Rozdział 55

2.1K 91 7
                                    


Te kilka dni zleciały nam szybko, dzisiaj panowie wyjeżdżają, a my zostajemy same. Nie wydaje mi się, żeby tamten dzień zmienił ich kontakty, wręcz przeciwnie. Tata Adama wciąż toleruje i w ogóle - może nawet lubi – za to o Bradzie, kochanym, świetnym chłopaku opowiada w samych superlatywach.

Dzięki tato, nawet nie wiesz, jak wiele twoje wsparcie dla mnie znaczy…

Został mi tydzień ferii, później Wielkanoc i właściwie zakończenie szkoły. A razem z zakończeniem ślub, przygotowania, narodziny maluchów, i nie wiem co jeszcze…

Przez ostatnie dni rozmawialiśmy czy ten ślub w takim terminie to dobry pomysł, ale stwierdzili, że jeśli Kate będzie się dobrze czuć to nie będą zmieniać daty, a suknie to najmniejszy problem i tak wynajmują projektantkę.

Właśnie odprowadziłyśmy naszych facetów do wyjścia i ledwo się odwróciłam, żeby iść do pokoju usłyszałam siarczyste ,,cholera”. Wszędzie rozpoznam ten glos!

Odwróciłam się i tak jak się spodziewałam w drzwiach stała Jennifer.

-Jen, co ty tu robisz?! – podbiegłam i rzuciłam się jej na szyję.

- Eh, tęskniłam. Ty masz tu takie przygody, aż żal było nie skorzystać i nie wpaść. A teraz mi pomóż bo nie wytrzymam…

Spuściłam wzrok i zauważyłam torbę z oderwanym uchem, z której wysypują się każdego, tak dosłownie KAŻDEGO rodzaju ciuchy.

Akurat za nami przechodził młody chłopak, który pomaga w restauracji i widziałam jak słodko się do niej uśmiechnął. Zniknął za zakrętem, a ona strzeliła sobie w twarz i opadła plecami na szklane drzwi za sobą, które – chyba nie zauważyła – były obrotowe, a ona jaka długa rąbnęła w śnieg za nimi.

-Przynajmniej już nikt cię nie widział, no poza mną. – i w tym momencie jak na zawołanie zza ściany wyszedł nikt inny, jak ten sam chłopak który się do niej uśmiechał.

Tym razem podszedł i podał jej rękę, a ona spaliła się na twarzy niczym buraczek. Wydaje się całkiem miły.
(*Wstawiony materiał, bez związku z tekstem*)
-- ==== Sys2Proof/Laws/Memory.lean ====
section
/-! SUPPORT. The laws of the byte memory: a read after a write, on every list of cells, and the canonical form, which every
memory operation keeps. -/

namespace Sys2Proof.Machine

theorem Memory.get_erase (m : Memory) (a b : Nat) :
    Memory.get (Memory.erase m a) b = if b = a then Memory.unlisted else Memory.get m b := by
  induction m with
  | nil => simp [Memory.erase, Memory.get]
  | cons x m ih =>
    obtain ⟨k, w⟩ := x
    by_cases hk : k = a
    · subst hk
      simp only [Memory.erase, if_true, ih, Memory.get]
      by_cases hb : b = k
      · simp [hb]
      · simp [hb, Ne.symm hb]
    · simp only [Memory.erase, hk, if_false, Memory.get, ih]
      by_cases hb : k = b
      · subst hb; simp [hk]
      · simp [hb]

theorem Memory.get_insert (m : Memory) (a b : Nat) (v : Byte) (h : Memory.erase m a = m) :
    Memory.get (Memory.insert m a v) b = if b = a then v else Memory.get m b := by
  induction m with
  | nil => simp [Memory.insert, Memory.get, eq_comm]
  | cons x m ih =>
    obtain ⟨k, w⟩ := x
    have hk : k ≠ a := by
      rintro rfl
      have := congrArg (fun l => Memory.get l k) h
      have hlen : ∀ m' : Memory, (Memory.erase m' k).length ≤ m'.length := by
        intro m'
        induction m' with
        | nil => simp [Memory.erase]
        | cons y m' ih' => obtain ⟨j, u⟩ := y; unfold Memory.erase; split <;> simp <;> omega
      have h2 := congrArg List.length h
      have h3 := hlen m
      simp [Memory.erase] at h2
      omega
    simp only [Memory.erase, hk, if_false, List.cons.injEq, true_and] at h
    unfold Memory.insert
    by_cases hlt : a < k
    · simp only [hlt, if_true, Memory.get]
      by_cases hb : b = a
      · simp [hb]
      · simp [hb, Ne.symm hb]
    · simp only [hlt, if_false, Memory.get, ih h]
      by_cases hb : k = b
      · subst hb; simp [hk]
      · simp [hb]

theorem Memory.erase_idem (m : Memory) (a : Nat) : Memory.erase (Memory.erase m a) a = Memory.erase m a := by
  induction m with
  | nil => rfl
  | cons x m ih =>
    obtain ⟨k, w⟩ := x
    by_cases hk : k = a <;> simp [Memory.erase, hk, ih]

/-- A read after a write: the written byte at its address, every other byte as before. -/
theorem Memory.get_set (m : Memory) (a b : Nat) (v : Byte) :
    Memory.get (Memory.set m a v) b = if b = a then v else Memory.get m b := by
  unfold Memory.set
  by_cases hv : v = Memory.unlisted
  · simp [hv, Memory.get_erase]
  · rw [if_neg hv, Memory.get_insert _ _ _ _ (Memory.erase_idem m a), Memory.get_erase]
    by_cases hb : b = a <;> simp [hb]

theorem Memory.mem_erase {m : Memory} {a : Nat} {x : Host.Cell} : x ∈ Memory.erase m a ↔ x ∈ m ∧ x.1 ≠ a := by
  induction m with
  | nil => simp [Memory.erase]
  | cons y m ih =>
    obtain ⟨k, w⟩ := y
    by_cases hk : k = a
    · simp only [Memory.erase, hk, if_true, ih, List.mem_cons]
      constructor
      · rintro ⟨h, h'⟩; exact ⟨.inr h, h'⟩
      · rintro ⟨rfl | h, h'⟩
        · exact absurd rfl h'
        · exact ⟨h, h'⟩
    · simp only [Memory.erase, hk, if_false, List.mem_cons, ih]
      constructor
      · rintro (rfl | ⟨h, h'⟩)
        · exact ⟨.inl rfl, hk⟩
        · exact ⟨.inr h, h'⟩
      · rintro ⟨rfl | h, h'⟩
        · exact .inl rfl
        · exact .inr ⟨h, h'⟩

theorem Memory.mem_insert {m : Memory} {a : Nat} {v : Byte} {x : Host.Cell} :
    x ∈ Memory.insert m a v ↔ x = (a, v) ∨ x ∈ m := by
  induction m with
  | nil => simp [Memory.insert]
  | cons y m ih =>
    obtain ⟨k, w⟩ := y
    by_cases h : a < k
    · simp [Memory.insert, h]
    · simp only [Memory.insert, h, if_false, List.mem_cons, ih]; tauto

theorem Memory.erase_pairwise {m : Memory} (a : Nat) (h : m.Pairwise (fun x y => x.1 < y.1)) :
    (Memory.erase m a).Pairwise (fun x y => x.1 < y.1) := by
  induction m with
  | nil => exact h
  | cons x m ih =>
    obtain ⟨k, w⟩ := x
    rw [List.pairwise_cons] at h
    by_cases hk : k = a
    · simpa [Memory.erase, hk] using ih h.2
    · simp only [Memory.erase, hk, if_false, List.pairwise_cons]
      exact ⟨fun y hy => h.1 y (Memory.mem_erase.1 hy).1, ih h.2⟩

theorem Memory.insert_pairwise {m : Memory} {a : Nat} {v : Byte} (h : m.Pairwise (fun x y => x.1 < y.1))
    (ha : ∀ x ∈ m, x.1 ≠ a) : (Memory.insert m a v).Pairwise (fun x y => x.1 < y.1) := by
  induction m with
  | nil => simp [Memory.insert]
  | cons x m ih =>
    obtain ⟨k, w⟩ := x
    have hcons := h
    rw [List.pairwise_cons] at h
    by_cases hlt : a < k
    · simp only [Memory.insert, hlt, if_true, List.pairwise_cons]
      refine ⟨fun y hy => ?_, List.pairwise_cons.1 hcons⟩
      rcases List.mem_cons.1 hy with rfl | hy
      · exact hlt
      · exact Nat.lt_trans hlt (h.1 y hy)
    · have hka : k ≠ a := ha (k, w) (List.mem_cons_self ..)
      simp only [Memory.insert, hlt, if_false, List.pairwise_cons]
      refine ⟨fun y hy => ?_, ih h.2 fun x hx => ha x (List.mem_cons_of_mem _ hx)⟩
      rcases Memory.mem_insert.1 hy with rfl | hy
      · show k < a; omega
      · exact h.1 y hy

/-- A byte write keeps the canonical form. -/
theorem Memory.set_wf {m : Memory} {a : Nat} {v : Byte} (h : Memory.wf m) (ha : a < 65536) :
    Memory.wf (Memory.set m a v) := by
  obtain ⟨hp, hv⟩ := h
  have he : ∀ x ∈ Memory.erase m a, x.1 < 65536 ∧ x.2 ≠ Memory.unlisted := fun x hx => hv x (Memory.mem_erase.1 hx).1
  unfold Memory.set
  by_cases hu : v = Memory.unlisted
  · rw [if_pos hu]; exact ⟨Memory.erase_pairwise a hp, he⟩
  · rw [if_neg hu]
    refine ⟨Memory.insert_pairwise (Memory.erase_pairwise a hp) fun x hx => (Memory.mem_erase.1 hx).2, fun x hx => ?_⟩
    rcases Memory.mem_insert.1 hx with rfl | hx
    · exact ⟨ha, hu⟩
    · exact he x hx

theorem memWrite_wf {s : State} (a : Word) (v : Byte) (h : Memory.wf s.mem) : Memory.wf (memWrite a v s).mem :=
  Memory.set_wf h a.isLt

theorem memRead_wf {s : State} (a : Word) (h : Memory.wf s.mem) : Memory.wf (memRead a s).2.mem := h

/-- Placing bytes keeps the canonical form. -/
theorem placeBytes_wf (vs : List Byte) {m : Memory} (a : Word) (h : Memory.wf m) : Memory.wf (placeBytes m a vs) := by
  induction vs generalizing m a with
  | nil => exact h
  | cons v vs ih => exact ih (a + 1) (Memory.set_wf h a.isLt)

theorem reset_memory_wf : Memory.wf State.reset.mem := by decide

/-- A byte read after a bus write. -/
theorem State.byteAt_memWrite (s : State) (a b : Word) (v : Byte) :
    (memWrite a v s).byteAt b = if b = a then v else s.byteAt b := by
  simp only [State.byteAt, memWrite, Memory.get_set, BitVec.toNat_inj]

@[simp] theorem State.byteAt_memRead (s : State) (a b : Word) : (memRead a s).2.byteAt b = s.byteAt b := rfl

end Sys2Proof.Machine
end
Szepnął jej coś na ucho i odszedł w swoją stronę, a ona kucnęła chowając twarz w dłoniach.

Albo właśnie wybuchnęła śmiechem, albo płaczem.

-Co on ci powiedział? – podniosła głowę i spojrzała w moją stronę, a ja teraz byłam już zupełnie pewna, że się śmieje.

Nie odpowiedziała tylko znowu zaczęła się śmiać i wskazała coś palcem na podłodze obok mnie. Wybuchnęłam śmiechem jeszcze bardziej niż ona i cała sytuacja mi się wyjaśniła. Uśmiech i takie tam, miły hmm… Spojrzałam jeszcze raz i kilka centymetrów od torby mojej przyjaciółki z wysypanymi rzeczami leżał neonowo różowy stanik w słodkie misie.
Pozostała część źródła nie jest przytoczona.